■ ASSIGNMENT
The first line to keep is the one containing "let m ← if sparse && x.fill == 16 &&"; restate it and all lines after it through the end of the material, word for word and nothing else.

Start of INFORMATION

-- ==== Sys2Proof/Machine/Kv.lean ====
section
/-! DEFINITION. Sketches (R202, R203), CHECK (R204) and the commit of KV rows (R198, R199). -/

namespace Sys2Proof.Machine

/-- Element c of a K row as an exact fixed-point value (R202). -/
def kElem (fmt : Nat) (r : KvRow) (c : Nat) : Int := elemFixed fmt ((r.ks[c / 32]?).getD 0) ((r.k[c]?).getD 0)

/-- The projection of R202: bit j is set when the signed sum is not negative. -/
def project (xs : List Int) : Nat :=
  (List.range 256).foldl (fun acc j =>
    let y := (xs.zipIdx.map (fun e => if sketchSign (1024 * j + e.2) then e.1 else -e.1)).sum
    if 0 ≤ y then acc + 2 ^ j else acc) 0

/-- The page sketch over the stored K rows (R202). -/
def pageSketch (fmt w : Nat) (rows : List KvRow) : Nat :=
  project ((List.range w).map (fun c => (rows.map (fun r => kElem fmt r c)).sum))

/-- The query sketch of a KV group from a strip's first query row: `q` holds the group's query heads in order, KV head
first (R190, R202, R211). -/
def querySketch (qfmt heads dim per : Nat) (q : List Nat) : Nat :=
  project ((List.range (heads * dim)).map (fun c =>
    ((List.range per).map (fun k => elemFixed qfmt 0 ((q[((c / dim) * per + k) * dim + c % dim]?).getD 0))).sum))

/-- Bit j of a block sketch: at least 128 of the block's 256 page sketches have it (R203). -/
def blockSketch (ps : List Nat) : Nat :=
  (List.range 256).foldl (fun acc j => if 128 ≤ (ps.filter (fun x => bit x j)).length then acc + 2 ^ j else acc) 0

/-- The rows of a page in order. -/
def pageRows (k : KvPage) : List KvRow := k.rows.map (·.2)

/-- A full page checked and, for Sparse-Recall, sketched (R199 step 2). -/
def sealKv (m : Mod) (p : Fin 16) (key : Nat) (sparse : Bool) (i lg : Nat) : Mod :=
  match m.pol[p].sess.get key with
  | none => m
  | some s =>
    let d := kvIdx s.geo i lg
    match s.kv.get d with
    | none => m
    | some k =>
      let m1 := modSess m p key (fun s => { s with
        kv := s.kv.upd d (fun k => { k with check := bodyCheck s.geo.fmt (pageRows k), sketched := sparse })
        sketch := if sparse then s.sketch.put d (pageSketch s.geo.fmt s.geo.w (pageRows k)) else s.sketch })
      if sparse then pinc (writePage m1 p (sketchPageOf s i lg) id) p Ctr.sketches 1 else m1

/-- The block sketch of a complete block of a layer-group (R203). -/
def sealBlock (m : Mod) (p : Fin 16) (key b lg : Nat) : Mod :=
  match m.pol[p].sess.get key with
  | none => m
  | some s =>
    let ps := (List.range 256).map (fun i => (s.sketch.get (kvIdx s.geo (256 * b + i) lg)).getD 0)
    let m1 := modSess m p key (fun s => { s with blockSk := s.blockSk.put (kvIdx s.geo b lg) (blockSketch ps) })
    writePage m1 p (coarsePageOf s b lg) id

/-- The blocks of every layer-group that are complete and not yet sketched, and BLOCKS raised (R199 step 3). -/
def sealBlocks (m : Mod) (p : Fin 16) (key full : Nat) : Mod :=
  match m.pol[p].sess.get key with
  | none => m
  | some s =>
    let m1 := ((List.range (full / 256)).filter (fun b => decide (s.blocks ≤ b))).foldl (fun m b =>
      (List.range s.geo.lgs).foldl (fun m lg => sealBlock m p key b lg) m) m
    modSess m1 p key (fun s => { s with blocks := max s.blocks (full / 256) })

/-- FILL and COMMIT_STEP of one page set at a commit that ends at position `upto` (R199 step 1). -/
def commitPage (m : Mod) (p : Fin 16) (key : Nat) (sparse : Bool) (upto step i lg : Nat) : Mod :=
  match m.pol[p].sess.get key with
  | none => m
  | some s =>
    let d := kvIdx s.geo i lg
    match s.kv.get d with
    | none => m
    | some k =>
      let fill := min 16 (upto - 16 * i)
      if fill ≤ k.fill then m
      else
        let m1 := modSess m p key (fun s => { s with kv := s.kv.upd d (fun k => { k with fill := fill, commitStep := step }) })
        let m2 := pincIf (pincIf m1 p (k.fill == 0) Ctr.kvPagesOpened) p (fill == 16) Ctr.kvPagesFull
        let m3 := match s.tablePgs.get (mapKeys d).2 with
          | some n => writeBlocks m2 p n (blocksAt (32 * (d % 2048)) 32) id
          | none => m2
        if fill == 16 then sealKv m3 p key sparse i lg else m3

/-- The commit of rows `lo` to `upto - 1` of a session at a step (R199). -/
def commitKv (m : Mod) (p : Fin 16) (key : Nat) (sparse : Bool) (lo upto step : Nat) : Mod :=
  match m.pol[p].sess.get key with
  | none => m
  | some s =>
    let pgs := (List.range (cdiv upto 16)).filter (fun i => decide (lo / 16 ≤ i))
    let m1 := pgs.foldl (fun m i => (List.range s.geo.lgs).foldl (fun m lg => commitPage m p key sparse upto step i lg) m) m
    if sparse then sealBlocks m1 p key (upto / 16) else m1

/-- A KV body of an import placed in session space with its descriptor, CHECK and sketch (R196, R219, R247). -/
def placeBody (m : Mod) (p : Fin 16) (key : Nat) (c : Cls) (sparse : Bool) (x : PageMsg) : Except Nat Mod := do
  let m ← openKv m p key c x.ix x.lg
  match m.pol[p].sess.get key with
  | none => pure m
  | some s =>
    let d := kvIdx s.geo x.ix x.lg
    let m := modSess m p key (fun s => { s with kv := s.kv.upd d (fun k => { k with
      fill := x.fill, fmt := x.fmt, rows := x.rows.zipIdx.map (fun e => (e.2, e.1)) }) })
    let m := match s.kv.get d with
      | some k => writeBlocks m p (bodyPage k) (blocksAt (ssaByte k.body) s.geo.bodyBytes) id
      | none => m
    let m ← if sparse && x.fill == 16 then ensureFrame m p (sketchPageOf s x.ix x.lg) else pure m
    let m ← if sparse && x.fill == 16 && x.ix % 256 == 255 then ensureFrame m p (coarsePageOf s (x.ix / 256) x.lg) else pure m
    if x.fill == 16 then pure (sealKv m p key sparse x.ix x.lg) else pure m

end Sys2Proof.Machine
end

End of INFORMATION

■ SOLUTION TO THIS EXERCISE
    let m ← if sparse && x.fill == 16 && x.ix % 256 == 255 then ensureFrame m p (coarsePageOf s (x.ix / 256) x.lg) else pure m
    if x.fill == 16 then pure (sealKv m p key sparse x.ix x.lg) else pure m

end Sys2Proof.Machine
end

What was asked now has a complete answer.